**Exercise objective**
Reproduce the records that follow exactly as they appear.

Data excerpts
-- ==== Sys2Proof/Machine/Port.lean ====
section
/-! DEFINITION. How the next operation reaches the block: the ports and reset (`spec/30_encoding.md` rule R80;
`spec/20_memory.md` rules R69, R70; `spec/70_reset_and_hazards.md` rule R240). The block has no program counter and
fetches nothing (`spec/10_state.md` rule R35): what it does next is what the agents present next. -/

namespace Sys2Proof.Machine

/-- What a port carries is decoded and done; a word that does not decode is refused by name (R86). -/
def doPort (p : PortStep Config.ref) (s : State) : Host.Outcome State Fault Refusal :=
  match decode Config.ref p with
  | .ok i => exec i s
  | .error e => .refused (.undecodable e)

/-- Reset: every register goes to the value of rule R44, whatever it was; what the agents present next and what the
consumer has read lie outside the block and stay (R240). -/
def doReset (s : State) : State :=
  { s with regs := Regs.reset Config.ref }

/-- One step: the first of the pending events is taken and done. With nothing presented, the command port carries its
idle value, `NOP` (`spec/44_lifecycle.md` rule R180): "the block itself makes no step on its own" (R19; DESIGN
CHOICE, `notes/assumptions/2.md`). -/
def takeStep (s : State) : Host.Outcome State Fault Refusal :=
  match s.pending with
  | [] => exec .nop s
  | .reset :: rest => .next (doReset { s with pending := rest })
  | .port p :: rest => doPort p { s with pending := rest }

/-- Present a port step before everything that is pending. -/
def present (s : State) (p : PortStep Config.ref) : State :=
  { s with pending := .port p :: s.pending }

end Sys2Proof.Machine
end

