-- ==== Sys2Proof/Certificates/Slice0/Obligations.lean ====
section
/-! DEFINITION. The statements for the provers. Where a statement is about `exec` or `step` it is about the block built
with `REF`, and its numbers are those of `REF` (`spec/00_scope.md` rule R17); where it is about `operate`, `runInstrs` or
`doEvent` it is about the block built with any well-formed configuration `c`. The rules R36 to R41, R43, R86, R90, R93,
R102, R104, R131, R132, R151, R152, R204, R207, R208, R255, R256 are marked in `spec/` as derived: they are the spec's own
inferences from its other rules, and a statement that rests on one is listed as derived. -/

open Sys2Proof Sys2Proof.Machine

namespace Sys2Proof.Statements

/-- The registers after a desync, written out from `spec/41_frame_fsm.md` rule R129: seven are zero, five stay. -/
def desynced {c : Config} (r : Regs c) : Regs c :=
  { r with
    fsm := .notSynced, pubSync := .notSynced, candLen := 0, haveRef := false, refCount := 0, stability := 0,
    mismatch := 0 }

/-- The block is started and an `EDGE tick`, with `tick` in its range, measures the elapsed value `e`, in `REF`
(`spec/40_pulse_classifier.md` rule R100). -/
def Measures (s : State) (tick e : Nat) : Prop :=
  s.regs.run = true ∧ tick < 65536 ∧ e = (tick + 65536 - s.regs.prevTick.toNat) % 65536

/-- The surroundings of the block with the registers `r` in it. -/
def withRegs (s : State) (r : Regs Config.ref) : State := { s with regs := r }

end Sys2Proof.Statements

open Sys2Proof.Statements

/-! ## Reset -/

/-- `spec/10_state.md` rule R44: after reset every register of rule R20 is zero, in every configuration; that is the state
`START` produces, but for `run` and the two files, which `START` does not clear. -/
def Obligations.ResetZeroesEveryRegister : Prop :=
  ∀ c : Config,
    (Regs.reset c).run = false ∧ (Regs.reset c).fsm = .notSynced ∧ (Regs.reset c).prevTick = 0 ∧
    (∀ i : Fin c.maxChannels, (Regs.reset c).cand[i] = 0) ∧ (Regs.reset c).candLen = 0 ∧
    (Regs.reset c).haveRef = false ∧ (Regs.reset c).refCount = 0 ∧ (Regs.reset c).stability = 0 ∧
    (Regs.reset c).mismatch = 0 ∧ (Regs.reset c).pubSync = .notSynced ∧ (Regs.reset c).pubCount = 0 ∧
    (∀ i : Fin c.maxChannels, (Regs.reset c).pubCh[i] = 0) ∧
    ∀ r : Regs c,
      { r.start with run := false, cand := (Regs.reset c).cand, pubCh := (Regs.reset c).pubCh } = Regs.reset c

/-- `spec/70_reset_and_hazards.md` rule R240: reset, taken in any state, leaves every register at the value of rule
R44 and reads nothing. That it leaves what is pending and what was read is the model's own (`notes/assumptions/1.md`). -/
def Obligations.ResetStepFromAnyState : Prop :=
  ∀ (s : State) (rest : List (Event Config.ref)), s.pending = .reset :: rest →
    step s = .next { s with regs := Regs.reset Config.ref, pending := rest }

/-! ## The lifecycle operations and READ -/

/-- `spec/44_lifecycle.md` rule R180: after `NOP` the same state, from any state. -/
def Obligations.NopChangesNothing : Prop :=
  ∀ s : State, exec .nop s = .next s

/-- `spec/44_lifecycle.md` rule R181: `START` from any state desynchronises, clears the previous-edge reference and the
published count, starts the block, and leaves `cand[]` and `pub_ch[]`. -/
def Obligations.StartClearsAllButTheFiles : Prop :=
  ∀ s : State, exec .start s = .next (withRegs s { desynced s.regs with prevTick := 0, pubCount := 0, run := true })

/-- `spec/44_lifecycle.md` rule R182: `STOP` from any state desynchronises and stops the block, and leaves
`prev_tick`, `pub_count`, `cand[]` and `pub_ch[]`. -/
def Obligations.StopDesyncsAndStops : Prop :=
  ∀ s : State, exec .stop s = .next (withRegs s { desynced s.regs with run := false })

/-- `spec/43_frame_store.md` rule R163, in every configuration: `READ` returns `rd_frame`, made of the registers as they
are, whatever `pub_sync` is; it writes no register; and it never fails. -/
def Obligations.ReadReturnsTheFrameWord : Prop :=
  ∀ (c : Config) (r : Regs c), result .read r = some r.rdFrame ∧ operate .read r = .ok r

/-- `READ` on the machine: it always completes, writes no register, and the consumer is given the frame word. That the word
is kept in `reads` is the model's own (`notes/assumptions/1.md`). -/
def Obligations.ReadGivesTheConsumerTheWord : Prop :=
  ∀ s : State, exec .read s = .next { s with reads := s.regs.rdFrame :: s.reads }

/-- `spec/30_encoding.md` rule R88: the frame word as an integer, and its three fields cut from their bits, in every
configuration. -/
def Obligations.FrameWordLayout : Prop :=
  ∀ (c : Config) (r : Regs c),
    r.rdFrame.toNat = (if r.pubSync = .synced then 1 else 0) + 2 * r.pubCount.val
      + ∑ i : Fin c.maxChannels, r.pubCh[i].toNat * 2 ^ (9 + c.chvalW * i.val) ∧
    (r.rdFrame.getLsbD 0 = true ↔ r.pubSync = .synced) ∧
    (r.rdFrame.extractLsb' 1 8).toNat = r.pubCount.val ∧
    (∀ i : Fin c.maxChannels, r.rdFrame.extractLsb' (9 + c.chvalW * i.val) c.chvalW = r.pubCh[i]) ∧
    r.rdFrame.extractLsb' 0 9 = r.statusWord

/-! ## EDGE, branch by branch, in REF -/

/-- `spec/41_frame_fsm.md` rule R120: an `EDGE` with `run` = 0 changes nothing, `prev_tick` included. -/
def Obligations.EdgeWhileStoppedChangesNothing : Prop :=
  ∀ (s : State) (tick : Nat), tick < 65536 → s.regs.run = false → exec (.edge tick) s = .next s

**Task output**
-- ==== Sys2Proof/Machine/Port.lean ====
section
/-! DEFINITION. How the next operation reaches the block: the ports and reset (`spec/30_encoding.md` rule R80;
`spec/20_memory.md` rules R69, R70; `spec/70_reset_and_hazards.md` rule R240). The block has no program counter and
fetches nothing (`spec/10_state.md` rule R35): what it does next is what the agents present next. -/

namespace Sys2Proof.Machine

/-- What a port carries is decoded and done; a word that does not decode is refused by name (R86). -/
def doPort (p : PortStep Config.ref) (s : State) : Host.Outcome State Fault Refusal :=
  match decode Config.ref p with
  | .ok i => exec i s
  | .error e => .refused (.undecodable e)

/-- Reset: every register goes to the value of rule R44, whatever it was; what the agents present next and what the
consumer has read lie outside the block and stay (R240). -/
def doReset (s : State) : State :=
  { s with regs := Regs.reset Config.ref }

/-- One step: the first of the pending events is taken and done. With nothing presented, the command port carries its
idle value, `NOP` (`spec/44_lifecycle.md` rule R180): "the block itself makes no step on its own" (R19; DESIGN
CHOICE, `notes/assumptions/2.md`). -/
def takeStep (s : State) : Host.Outcome State Fault Refusal :=
  match s.pending with
  | [] => exec .nop s
  | .reset :: rest => .next (doReset { s with pending := rest })
  | .port p :: rest => doPort p { s with pending := rest }

/-- Present a port step before everything that is pending. -/
def present (s : State) (p : PortStep Config.ref) : State :=
  { s with pending := .port p :: s.pending }

end Sys2Proof.Machine
end

-- ==== Sys2Proof/Certificates/Slice0/Obligations.lean ====
section
/-! DEFINITION. The statements for the provers. Where a statement is about `exec` or `step` it is about the block built
with `REF`, and its numbers are those of `REF` (`spec/00_scope.md` rule R17); where it is about `operate`, `runInstrs` or
`doEvent` it is about the block built with any well-formed configuration `c`. The rules R36 to R41, R43, R86, R90, R93,
R102, R104, R131, R132, R151, R152, R204, R207, R208, R255, R256 are marked in `spec/` as derived: they are the spec's own
inferences from its other rules, and a statement that rests on one is listed as derived. -/

open Sys2Proof Sys2Proof.Machine

namespace Sys2Proof.Statements

/-- The registers after a desync, written out from `spec/41_frame_fsm.md` rule R129: seven are zero, five stay. -/
def desynced {c : Config} (r : Regs c) : Regs c :=
  { r with
    fsm := .notSynced, pubSync := .notSynced, candLen := 0, haveRef := false, refCount := 0, stability := 0,
    mismatch := 0 }

/-- The block is started and an `EDGE tick`, with `tick` in its range, measures the elapsed value `e`, in `REF`
(`spec/40_pulse_classifier.md` rule R100). -/
def Measures (s : State) (tick e : Nat) : Prop :=
  s.regs.run = true ∧ tick < 65536 ∧ e = (tick + 65536 - s.regs.prevTick.toNat) % 65536

/-- The surroundings of the block with the registers `r` in it. -/
def withRegs (s : State) (r : Regs Config.ref) : State := { s with regs := r }

end Sys2Proof.Statements

open Sys2Proof.Statements

/-! ## Reset -/

/-- `spec/10_state.md` rule R44: after reset every register of rule R20 is zero, in every configuration; that is the state
`START` produces, but for `run` and the two files, which `START` does not clear. -/
def Obligations.ResetZeroesEveryRegister : Prop :=
  ∀ c : Config,
    (Regs.reset c).run = false ∧ (Regs.reset c).fsm = .notSynced ∧ (Regs.reset c).prevTick = 0 ∧
    (∀ i : Fin c.maxChannels, (Regs.reset c).cand[i] = 0) ∧ (Regs.reset c).candLen = 0 ∧
    (Regs.reset c).haveRef = false ∧ (Regs.reset c).refCount = 0 ∧ (Regs.reset c).stability = 0 ∧
    (Regs.reset c).mismatch = 0 ∧ (Regs.reset c).pubSync = .notSynced ∧ (Regs.reset c).pubCount = 0 ∧
    (∀ i : Fin c.maxChannels, (Regs.reset c).pubCh[i] = 0) ∧
    ∀ r : Regs c,
      { r.start with run := false, cand := (Regs.reset c).cand, pubCh := (Regs.reset c).pubCh } = Regs.reset c

/-- `spec/70_reset_and_hazards.md` rule R240: reset, taken in any state, leaves every register at the value of rule
R44 and reads nothing. That it leaves what is pending and what was read is the model's own (`notes/assumptions/1.md`). -/
def Obligations.ResetStepFromAnyState : Prop :=
  ∀ (s : State) (rest : List (Event Config.ref)), s.pending = .reset :: rest →
    step s = .next { s with regs := Regs.reset Config.ref, pending := rest }

/-! ## The lifecycle operations and READ -/

/-- `spec/44_lifecycle.md` rule R180: after `NOP` the same state, from any state. -/
def Obligations.NopChangesNothing : Prop :=
  ∀ s : State, exec .nop s = .next s

/-- `spec/44_lifecycle.md` rule R181: `START` from any state desynchronises, clears the previous-edge reference and the
published count, starts the block, and leaves `cand[]` and `pub_ch[]`. -/
def Obligations.StartClearsAllButTheFiles : Prop :=
  ∀ s : State, exec .start s = .next (withRegs s { desynced s.regs with prevTick := 0, pubCount := 0, run := true })

/-- `spec/44_lifecycle.md` rule R182: `STOP` from any state desynchronises and stops the block, and leaves
`prev_tick`, `pub_count`, `cand[]` and `pub_ch[]`. -/
def Obligations.StopDesyncsAndStops : Prop :=
  ∀ s : State, exec .stop s = .next (withRegs s { desynced s.regs with run := false })

/-- `spec/43_frame_store.md` rule R163, in every configuration: `READ` returns `rd_frame`, made of the registers as they
are, whatever `pub_sync` is; it writes no register; and it never fails. -/
def Obligations.ReadReturnsTheFrameWord : Prop :=
  ∀ (c : Config) (r : Regs c), result .read r = some r.rdFrame ∧ operate .read r = .ok r

/-- `READ` on the machine: it always completes, writes no register, and the consumer is given the frame word. That the word
is kept in `reads` is the model's own (`notes/assumptions/1.md`). -/
def Obligations.ReadGivesTheConsumerTheWord : Prop :=
  ∀ s : State, exec .read s = .next { s with reads := s.regs.rdFrame :: s.reads }

/-- `spec/30_encoding.md` rule R88: the frame word as an integer, and its three fields cut from their bits, in every
configuration. -/
def Obligations.FrameWordLayout : Prop :=
  ∀ (c : Config) (r : Regs c),
    r.rdFrame.toNat = (if r.pubSync = .synced then 1 else 0) + 2 * r.pubCount.val
      + ∑ i : Fin c.maxChannels, r.pubCh[i].toNat * 2 ^ (9 + c.chvalW * i.val) ∧
    (r.rdFrame.getLsbD 0 = true ↔ r.pubSync = .synced) ∧
    (r.rdFrame.extractLsb' 1 8).toNat = r.pubCount.val ∧
    (∀ i : Fin c.maxChannels, r.rdFrame.extractLsb' (9 + c.chvalW * i.val) c.chvalW = r.pubCh[i]) ∧
    r.rdFrame.extractLsb' 0 9 = r.statusWord

/-! ## EDGE, branch by branch, in REF -/

/-- `spec/41_frame_fsm.md` rule R120: an `EDGE` with `run` = 0 changes nothing, `prev_tick` included. -/
def Obligations.EdgeWhileStoppedChangesNothing : Prop :=
  ∀ (s : State) (tick : Nat), tick < 65536 → s.regs.run = false → exec (.edge tick) s = .next s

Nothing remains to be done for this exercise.